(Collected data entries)

====

-- ==== Sys2Proof/Machine/Settle.lean ====
section
/-! DEFINITION. What follows a command at once: the work that its effect makes due, done within the same step, and the two ways in which a meaning ends
(log entry 112). -/

namespace Sys2Proof.Machine

/-- CAUSE_OPEN of every powered unit that is not OFF follows its causes (R16, R24). -/
def Board.closing (b : Board) : Board := (allPages.filter (fun p => b.powered p && decide (b.unit p ≠ stOFF))).foldl Board.followCauses b

/-- The state with the causes settled. -/
def State.closing (s : State) : State := s.on Board.closing

/-- Frames with a dirty line that no patch holds and whose hold time has passed are folded (R190). -/
def State.denseDue (s : State) : State :=
  let due := s.cache.frames.filter (fun (e : Nat × Frame) =>
    e.2.lines.any (fun l => l.2.dirty && !l.2.patched && decide (l.2.since + s.bd.holdTime ≤ s.bd.now)))
  due.foldl (fun (s : State) (e : Nat × Frame) => s.wantFold e.2.page 1) s

/-- The write path: folds start and commit, patches are packed, poison that waited for a slot is placed, bands, META segments and checkpoint objects complete
(R188 to R216), keys and sweeps go on (R276, R282, R297 to R302). -/
def State.settleWrites (s : State) : State :=
  let s := ((s.denseDue).startFolds).commitDue
  let s := s.wp.poisonWait.foldl (fun (s : State) p => s.placePoison p.1 p.2.1 p.2.2) s
  let s := s.packPatches (s.wp.patches.length / 56 + 1)
  let s := ((s.closeReady).metaReady).objectDone
  let s := ((s.clearReady).sweepReady).recopyFailed
  ((s.followLimit).followJournal).followFree

/-- The home and the requests: held writes and mirrored orders are applied, waiting requests leave, what is answered is done with, fences hear of their writes (R105, R257, R258,
R262, R322 to R325). -/
def State.settleRequests (s : State) : State :=
  let s := s.releaseHolds (s.home.holds.length + 1)
  let s := (s.ackApplied).applyOrders (s.home.mirror.orders.length + 1)
  let s := (s.followFences).followFlight
  let s := s.releaseWaits s.traffic.waits.length
  ((s.followRecent).followFailover).sendOwed

/-- A die is declared failed once 16 of its pages have needed reconstruction within 1 ms (R158). -/
def State.weakDie (s : State) (c d : Nat) : State := if 16 ≤ s.weakPages c d then s.dieFailed c d 2 else s

/-- Everything that a command makes due at once. A fatal stop that one of its checks found is taken (R475). -/
def State.settle (s : State) : State :=
  let s := if s.bd.domainOn 1 then
      let s := s.media.weak.foldl (fun s w => s.weakDie (w.1 / 8) (w.1 % 8)) s
      let s := (s.settleWrites).settleRequests
      let s := (s.on Board.followShm).followHealth
      (s.settleDeferred).followCopy
    else s
  let s := s.followShutdown
  let s := (s.resetTamper).followSessions
  let s := (((s.followRequests).followFm).followSensors).on Board.followNotices
  let s := s.on (fun b => b.followAlert.followCounters)
  let s := match s.bd.fatal with
    | some (_, _, cls) => (s.on (fun b => { b with fatal := none })).fatalStop cls
    | none => s
  s.closing

/-- How the meaning of a command that can make work due ends: the queue stays as it was. -/
def State.run (s : State) (f : State → State) : Host.Outcome State Fault Refusal := .next { (f s).settle with pending := s.pending }

/-- How the meaning of a command ends whose effect makes nothing due: the queue stays as it was. -/
def State.quick (s : State) (f : State → State) : Host.Outcome State Fault Refusal := .next { (f s).closing with pending := s.pending }

/-- An event at the time `t`: the clock of the part moves on to it. -/
def State.upTo (s : State) (t : Nat) : State := s.on (fun b => { b with now := max b.now t })

end Sys2Proof.Machine
end

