-- ==== Sys2Proof/Machine/CopyCmds.lean ====
section
/-! DEFINITION. Commands of the copy engines (chapter 18). Each command is one definition over the shared operations: `run` where its effect can make
work due at once, `quick` where it cannot (log entry 112). -/

namespace Sys2Proof.Machine

/-- CPD_ARM (R441): CPD_CTL.ARM arms the shadow set and starts it when the channel is idle. -/
def execCpdArm (path : Path) (channel : Fin 32) (s : State) : Host.Outcome State Fault Refusal :=
  s.run (fun s => s.cpdArm path channel.val)

/-- ABORT (R445): CPD_CTL.ABORT stops a busy or halted channel after lines in flight resolve. -/
def execCopyAbort (path : Path) (channel : Fin 32) (s : State) : Host.Outcome State Fault Refusal :=
  s.run (fun s => s.abortCopy path channel.val)

/-- RETRY (R445): CPD_CTL.RESUME RETRY restarts a halted channel at DONE. -/
def execRetry (path : Path) (channel : Fin 32) (s : State) : Host.Outcome State Fault Refusal :=
  s.run (fun s => s.resumeCopy path channel.val false)

/-- SKIP (R445): CPD_CTL.RESUME SKIP restarts a halted channel past the failed line. -/
def execSkip (path : Path) (channel : Fin 32) (s : State) : Host.Outcome State Fault Refusal :=
  s.run (fun s => s.resumeCopy path channel.val true)

/-- GO (R447): CPS_CTL.GO starts a simple channel's descriptor. -/
def execCopyGo (path : Path) (channel : Fin 8) (s : State) : Host.Outcome State Fault Refusal :=
  s.run (fun s => s.cpsGo path channel.val)

/-- CPS_ABORT (R445): CPS_CTL.ABORT stops a simple channel. -/
def execCpsAbort (path : Path) (channel : Fin 8) (s : State) : Host.Outcome State Fault Refusal :=
  s.run (fun s => s.abortCopy path (32 + channel.val))

/-- COPY_LINE_DONE (R440): A channel's line read or write completes or fails, advancing DONE, halting or completing the descriptor. -/
def execCopyLineDone (channel : Fin 40) (s : State) : Host.Outcome State Fault Refusal :=
  s.run (fun s => s.copyLineDone channel.val)

/-- COPY_LINE_RETRY (R443): 1 µs after a line fails it is reissued. -/
def execCopyLineRetry (channel : Fin 40) (s : State) : Host.Outcome State Fault Refusal :=
  s.run (fun s => s.copyLineRetry channel.val)

end Sys2Proof.Machine
end

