-- ==== Sys2Proof/Machine/HealthCmds.lean ====
section
/-! DEFINITION. Commands of age, patrol, health and temperature (chapters 8 and 19). Each command is one definition over the shared operations: `run` where its effect can make
work due at once, `quick` where it cannot (log entry 112). -/

namespace Sys2Proof.Machine

/-- THERMAL_ROUND (R462): Every 10 ms the part reads and judges all sensors, advances age clocks, sets the throttle level and updates histograms. -/
def execThermalRound (readings : List (Option (BitVec 16))) (s : State) : Host.Outcome State Fault Refusal :=
  s.run (fun s => s.thermalRound (readings.map (fun x => x.map BitVec.toInt)))

/-- OLD_MARK_TICK (R222): Every 60 s of powered time OLD is set on closed fields aged 10^6 s or more. -/
def execOldMarkTick (s : State) : Host.Outcome State Fault Refusal :=
  s.quick (fun s => s.oldTick)

/-- AGE_SAVE (R228): Every 60 s and at clean shutdown the rack time and age clocks are stored in the parameter store. -/
def execAgeSave (s : State) : Host.Outcome State Fault Refusal :=
  s.quick (fun s => s.ageSave)

/-- PATROL_ISSUE (R231): Patrol issues READ_PAGE to the next page at its paced rate, or to a queued suspect page. -/
def execPatrolIssue (s : State) : Host.Outcome State Fault Refusal :=
  s.run (fun s => s.patrolIssue)

/-- PATROL_RATE_PERIOD (R235): Every 60 s patrol sets its rate from the remaining pages and time, under the LOOP bound. -/
def execPatrolRatePeriod (s : State) : Host.Outcome State Fault Refusal :=
  s.quick (fun s => s.patrolRate)

/-- PTL_CURSOR_SAVE (R238): Every 60 s the patrol cursor, lap and elapsed time are stored in the parameter store. -/
def execPtlCursorSave (s : State) : Host.Outcome State Fault Refusal :=
  s.quick (fun s => s.patrolSave)

/-- AGE_INSP (R249): AGE_INSP.START reads a field-table entry and computes its age and bins. -/
def execAgeInsp (path : Path) (field : Fin 1048576) (start : Bool) (s : State) : Host.Outcome State Fault Refusal :=
  s.quick (fun s => s.ageInsp path field.val start)

/-- WGV_DAILY (R247): Every 24 h of powered time the wear governor computes MEAN, RATE, PROJ and the ceiling. -/
def execWgvDaily (s : State) : Host.Outcome State Fault Refusal :=
  s.quick (fun s => s.wgvDaily)

/-- HEALTH_SAVE (R246): Every 60 minutes the histograms, peaks and lifetime counters are stored in the parameter store. -/
def execHealthSave (s : State) : Host.Outcome State Fault Refusal :=
  s.quick (fun s => s.healthSave)

/-- HEALTH_META_COPY (R213): Every 24 h of powered time the HEALTH record body is written to META segment 4,512. -/
def execHealthMetaCopy (s : State) : Host.Outcome State Fault Refusal :=
  s.quick (fun s => s.healthCopy)

end Sys2Proof.Machine
end

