-- ==== Sys2Proof/Machine/Dispatch.lean ====
section
/-! DEFINITION. Which meaning each command has. -/

namespace Sys2Proof.Machine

====

YOUR TASK:
Nothing but a number is expected here: the number of lines above that hold the word "simple".

RESPONSE AREA:
2